On a semi-unrelated topic, I find it odd that my comment of Monday hasn’t appeared, but one of my comments tonight showed up within seconds of my posting.

Completely off topic but as it is Easter and Orac’s post was sort of about this time of year here is a late Easter present and something to lighten up your day after all the frustration of the anti vaccination crowd. If you ever wondered why the Duke of Milan didn’t commission Michelangelo to paint the last supper an explanation is provided below. Hope you all had a safe and happy holidays.

I wonder if Ginger Taylor, MS tells the barista at Starbucks (other brands of coffee are available) to use that when she orders her coffee?

I have to say I’m not in the least bit surprised to see Ginger Taylor, MS propping up another strawman for her to get all outraged about. Any other time the histrionics on behalf of a religious issue when the religions own leaders aren’t even bothered would be funny – but people are suffering in these outbreaks and that just makes it depressing.

And of course the wailing and gnashing of teeth that Buck v Bell will be casually used to forcibly sterilize her (complete with lurid language such as “strapped down and cut into”) is plain ol fashioned FUD, conveniently ignoring as it does that as unpleasant as it undeniably is Buck v Bell certainly doesn’t give the govt. carte blanche to go around sterilizing people on a whim. IANAL (and I welcome any corrections from the more legally minded among us) but cases such as Vaughn v. Ruoff and “Wade v. Bethesda Hosp” Vaughn v.
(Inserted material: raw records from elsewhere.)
-- ==== Sys2Proof/Tests/Slice0.lean ====
section
/-!
SUPPORT. Tests: decoding and one step of every instruction, the checks of WellFormed, and for every obligation with
hypotheses a concrete state and operands that meet them. The expected values are those of spec/95_test_vectors.md (a
test's docstring names the vector) or worked out by hand from the rule.
-/
namespace Sys2Proof.Tests

open Sys2Proof Sys2Proof.Machine

set_option Elab.async false

/-! ### Small states -/

/-- The product of spec/95_test_vectors.md, Part 2. -/
def product : Product := { Product.default with peid := 1, lastArea := 3 }

/-- The state after reset with the program counter at 100H. -/
def base : State := { State.resetOf product [] with pc := 0x100 }

def gr (r : Reg) (v : Word) (s : State) : State := s.setReg r v

def pc (v : Word) (s : State) : State := { s with pc := v }

def psw (v : Word) (s : State) : State := { s with psw := s.psw.ofWord v }

def sr (r : SysReg) (v : Word) (s : State) : State := s.writeSys r v

def ispr (v : Word) (s : State) : State := { s with sys := { s.sys with ispr := v } }

def mem (a : Word) (n : Nat) (v : Dword) (s : State) : State := { s.writeLE a v n with stale := [] }

def rbase (v : Word) (s : State) : State :=
  { s with product := { s.product with rbase := v.extractLsb' 9 23, rint := v.getLsbD 0 } }

def tables (chs : List (BitVec 9)) (s : State) : State := { s with product := { s.product with tableChannels := chs } }

def eiint (rs : List EiintRequest) (s : State) : State := { s with req := { s.req with eiint := rs } }

def req (r : Requests) (s : State) : State := { s with req := r }

def run (r : RunState) (s : State) : State := { s with run := r }

def area (n : BitVec 4) (la ua at' : Word) (s : State) : State := s.setArea n ⟨la, ua, at'⟩

/-- MPU-U of spec/95_test_vectors.md, Part 3. -/
def mpuU (s : State) : State := s |> sr .mpm 1 |> area 0 0x1000 0x1FFC 0xC4 |> area 1 0x2000 0x20FC 0xC1

/-- MPU-S of spec/95_test_vectors.md, Part 3. -/
def mpuS (s : State) : State := s |> sr .mpm 3 |> area 0 0x1000 0x1FFC 0xE4 |> area 1 0x2000 0x20FC 0xC9

/-- The halfwords `hs` at the program counter. -/
def placed (hs : List Half) (s : State) : State := s.placeHalfs s.pc hs

/-- The halfwords decode to `i`, with nothing left over. -/
def reads (hs : List Half) (i : Instr) : Bool :=
  match decode (bytesOf hs) with
  | .ok (j, []) => j == i
  | _ => false

/-- The next step runs the halfwords and answers a next state of which `p` holds. -/
def goes (hs : List Half) (s : State) (p : State → Bool) : Bool :=
  match step (placed hs s) with
  | .next t => p t
  | _ => false

/-- The decoder refuses the halfwords with `e`. -/
def rejects (hs : List Half) (e : DecodeError) : Bool :=
  match decode (bytesOf hs) with
  | .ok _ => false
  | .error d => d == e

/-! ### Decoding: one word of every instruction, from the vectors and the encodings of the spec -/

/-- L1: LD.B -4[r10], r11 -/
theorem test_decode_ldB16 : reads [0x5F0A, 0xFFFC] (.ldB16 0xFFFC 10 11) = true := by decide +kernel

/-- L3: LD.B 0x12345[r1], r2 -/
theorem test_decode_ldB23 : reads [0x0781, 0x1455, 0x0246] (.ldB23 0x12345 1 2) = true := by decide +kernel

/-- L2: LD.BU -4[r10], r11 -/
theorem test_decode_ldBu16 : reads [0x5F8A, 0xFFFD] (.ldBu16 0xFFFC 10 11) = true := by decide +kernel

/-- LD.BU 0x12345[r1], r2 -/
theorem test_decode_ldBu23 : reads [0x07A1, 0x1455, 0x0246] (.ldBu23 0x12345 1 2) = true := by decide +kernel

/-- L11: LD.DW 8[r2], r4 -/
theorem test_decode_ldDw : reads [0x07A2, 0x2089, 0x0000] (.ldDw 4 2 4) = true := by decide +kernel

/-- L5: LD.H 2[r1], r2 -/
theorem test_decode_ldH16 : reads [0x1721, 0x0002] (.ldH16 1 1 2) = true := by decide +kernel

/-- LD.H 0x12346[r1], r2 -/
theorem test_decode_ldH23 : reads [0x0781, 0x1467, 0x0246] (.ldH23 0x91A3 1 2) = true := by decide +kernel

/-- L6: LD.HU 2[r1], r2 -/
theorem test_decode_ldHu16 : reads [0x17E1, 0x0003] (.ldHu16 1 1 2) = true := by decide +kernel

/-- LD.HU 0x12346[r1], r2 -/
theorem test_decode_ldHu23 : reads [0x07A1, 0x1467, 0x0246] (.ldHu23 0x91A3 1 2) = true := by decide +kernel

/-- L7: LD.W 8[r3], r4 -/
theorem test_decode_ldW16 : reads [0x2723, 0x0009] (.ldW16 4 3 4) = true := by decide +kernel

/-- LD.W 0x100[r1], r2 -/
theorem test_decode_ldW23 : reads [0x0781, 0x1009, 0x0002] (.ldW23 0x80 1 2) = true := by decide +kernel

/-- L19: SLD.B 3[ep], r5 -/
theorem test_decode_sldB : reads [0x2B03] (.sldB 3 5) = true := by decide +kernel

/-- L20: SLD.BU 3[ep], r5 -/
theorem test_decode_sldBu : reads [0x2863] (.sldBu 3 5) = true := by decide +kernel

/-- L21: SLD.H 4[ep], r5 -/
theorem test_decode_sldH : reads [0x2C02] (.sldH 2 5) = true := by decide +kernel

/-- L22: SLD.HU 4[ep], r5 -/
theorem test_decode_sldHu : reads [0x2872] (.sldHu 2 5) = true := by decide +kernel

/-- L23: SLD.W 8[ep], r5 -/
theorem test_decode_sldW : reads [0x2D04] (.sldW 2 5) = true := by decide +kernel

/-- L25: ST.B r7, 1[r8] -/
theorem test_decode_stB16 : reads [0x3F48, 0x0001] (.stB16 1 8 7) = true := by decide +kernel

/-- ST.B r2, 0x12345[r1] -/
theorem test_decode_stB23 : reads [0x0781, 0x145D, 0x0246] (.stB23 0x12345 1 2) = true := by decide +kernel

/-- L29: ST.DW r6, -8[r3] -/
theorem test_decode_stDw : reads [0x07A3, 0x378F, 0xFFFF] (.stDw 0x3FFFFC 3 6) = true := by decide +kernel

/-- L26: ST.H r9, -2[r10] -/
theorem test_decode_stH16 : reads [0x4F6A, 0xFFFE] (.stH16 0x7FFF 10 9) = true := by decide +kernel

/-- ST.H r2, 0x12346[r1] -/
theorem test_decode_stH23 : reads [0x07A1, 0x146D, 0x0246] (.stH23 0x91A3 1 2) = true := by decide +kernel

/-- L27: ST.W r11, 4[r12] -/
theorem test_decode_stW16 : reads [0x5F6C, 0x0005] (.stW16 2 12 11) = true := by decide +kernel

/-- L30: ST.W r2, 0x10000[r1] (disp23) -/
theorem test_decode_stW23 : reads [0x0781, 0x100F, 0x0200] (.stW23 0x8000 1 2) = true := by decide +kernel

/-- L33: SST.B r5, 3[ep] -/
theorem test_decode_sstB : reads [0x2B83] (.sstB 3 5) = true := by decide +kernel

/-- L34: SST.H r5, 4[ep] -/
theorem test_decode_sstH : reads [0x2C82] (.sstH 2 5) = true := by decide +kernel

/-- L35: SST.W r5, 8[ep] -/
theorem test_decode_sstW : reads [0x2D05] (.sstW 2 5) = true := by decide +kernel

/-- A32: MUL r1, r2, r3 -/
theorem test_decode_mul : reads [0x17E1, 0x1A20] (.mul 1 2 3) = true := by decide +kernel

/-- A36: MUL -3, r2, r3 -/
theorem test_decode_mulImm : reads [0x17FD, 0x1A7C] (.mulImm 0x1FD 2 3) = true := by decide +kernel

/-- A40: MULH r1, r2 -/
theorem test_decode_mulh : reads [0x10E1] (.mulh 1 2) = true := by decide +kernel

/-- A42: MULH -2, r2 -/
theorem test_decode_mulhImm : reads [0x12FE] (.mulhImm 30 2) = true := by decide +kernel

/-- A43: MULHI 0x100, r1, r2 -/
theorem test_decode_mulhi : reads [0x16E1, 0x0100] (.mulhi 0x100 1 2) = true := by decide +kernel

/-- A38: MULU r1, r2, r3 -/
theorem test_decode_mulu : reads [0x17E1, 0x1A22] (.mulu 1 2 3) = true := by decide +kernel

/-- A39: MULU 511, r2, r3 -/
theorem test_decode_muluImm : reads [0x17FF, 0x1A7E] (.muluImm 0x1FF 2 3) = true := by decide +kernel

/-- A45: MAC r1, r2, r4, r6 -/
theorem test_decode_mac : reads [0x17E1, 0x23C6] (.mac 1 2 2 3) = true := by decide +kernel

/-- A48: MACU r1, r2, r4, r6 -/
theorem test_decode_macu : reads [0x17E1, 0x23E6] (.macu 1 2 2 3) = true := by decide +kernel

/-- A1: ADD r1, r2 -/
theorem test_decode_addReg : reads [0x11C1] (.addReg 1 2) = true := by decide +kernel

/-- A5: ADD -1, r2 -/
theorem test_decode_addImm : reads [0x125F] (.addImm 31 2) = true := by decide +kernel

/-- A7: ADDI 0x1234, r1, r2 -/
theorem test_decode_addi : reads [0x1601, 0x1234] (.addi 0x1234 1 2) = true := by decide +kernel

/-- A9: CMP r1, r2 -/
theorem test_decode_cmpReg : reads [0x11E1] (.cmpReg 1 2) = true := by decide +kernel

/-- A12: CMP -16, r2 -/
theorem test_decode_cmpImm : reads [0x1270] (.cmpImm 16 2) = true := by decide +kernel

/-- A13: MOV r1, r2 -/
theorem test_decode_movReg : reads [0x1001] (.movReg 1 2) = true := by decide +kernel

/-- A14: MOV -16, r2 -/
theorem test_decode_movImm5 : reads [0x1210] (.movImm5 16 2) = true := by decide +kernel

/-- A15: MOV 0x12345678, r1 -/
theorem test_decode_movImm32 : reads [0x0621, 0x5678, 0x1234] (.movImm32 0x12345678 1) = true := by decide +kernel

/-- A16: MOVEA -1, r1, r2 -/
theorem test_decode_movea : reads [0x1621, 0xFFFF] (.movea 0xFFFF 1 2) = true := by decide +kernel

/-- A18: MOVHI 0x1234, r0, r2 -/
theorem test_decode_movhi : reads [0x1640, 0x1234] (.movhi 0x1234 0 2) = true := by decide +kernel

/-- A20: SUB r1, r2 -/
theorem test_decode_sub : reads [0x11A1] (.sub 1 2) = true := by decide +kernel

/-- A24: SUBR r1, r2 -/
theorem test_decode_subr : reads [0x1181] (.subr 1 2) = true := by decide +kernel

/-- A26: ADF C, r1, r2, r3 (condition true) -/
theorem test_decode_adf : reads [0x17E1, 0x1BA2] (.adf .c 1 2 3) = true := by decide +kernel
Ruoff, 253 F.3d 1124, 1130 (8th Cir. 2001) suggest to me that it is very much not the case.

But of course this is Ginger Taylor, MS who is only concerned with whipping up fear and hate. I hate to be that guy but am I the only one that finds it repugnant that she is deliberately trying to whip up religious contention out of nothing at a time when the world most definitely needs less of that?

motosubatsu, BSc (Hons), MSc

Coerced sterilization has been practiced in France as late as 1996. As of 2007, no legal recourse has been successful.

Forced sterilisation is not only a thing of the 1920s and 1930s. To my mind, it still has not been expressly condemned in clear enough terms by the medical profession.

It wasn’t on a massive scale. But it did target women with mild disabilities. (And some men too).

Rosalynn Carter takes a swipe at anti-vaxxers in an opinion piece in USA Today.

Jimmy Carter has always been an outstanding ex-President. I don’t recall hearing much from Rosalynn, though.

I’d never realized that she’d been involved in childhood vaccination initiatives. Cool!

Ms Carter has been a long time advocate for mental health: local care, anti-stigma, etc.

Maybe she’s not advertising a postgrad degree. She may be from Mississippi. Or have a website hosted in Montserrat. Could she be working at Morgan Stanley? Perhaps she has some connection with Meghan Saint. How about a fan of old-time actress Moira Shearer?

In other news ( CBS NY)

Rockland County extends measles emergency until May 25:
letters, fines and “knocks on door” can be expected for the unvaccinated.

LA: a university has quarantined students.

I’m sure anti-vaxxers will again say that this is merely scaremongering- despite the fact that measles hasn’t gone away,

Trump will be reminded that he’s supposed to be the Scourge of Big Pharma, and may yet come out with placatory yammerings about vaccination and autism.

In the meantime though, that’s got to be a shock for antivaxers who view him as their Great Orange Hope, and keep expecting he’ll appoint RFK Jr. to head up a purge at the CDC.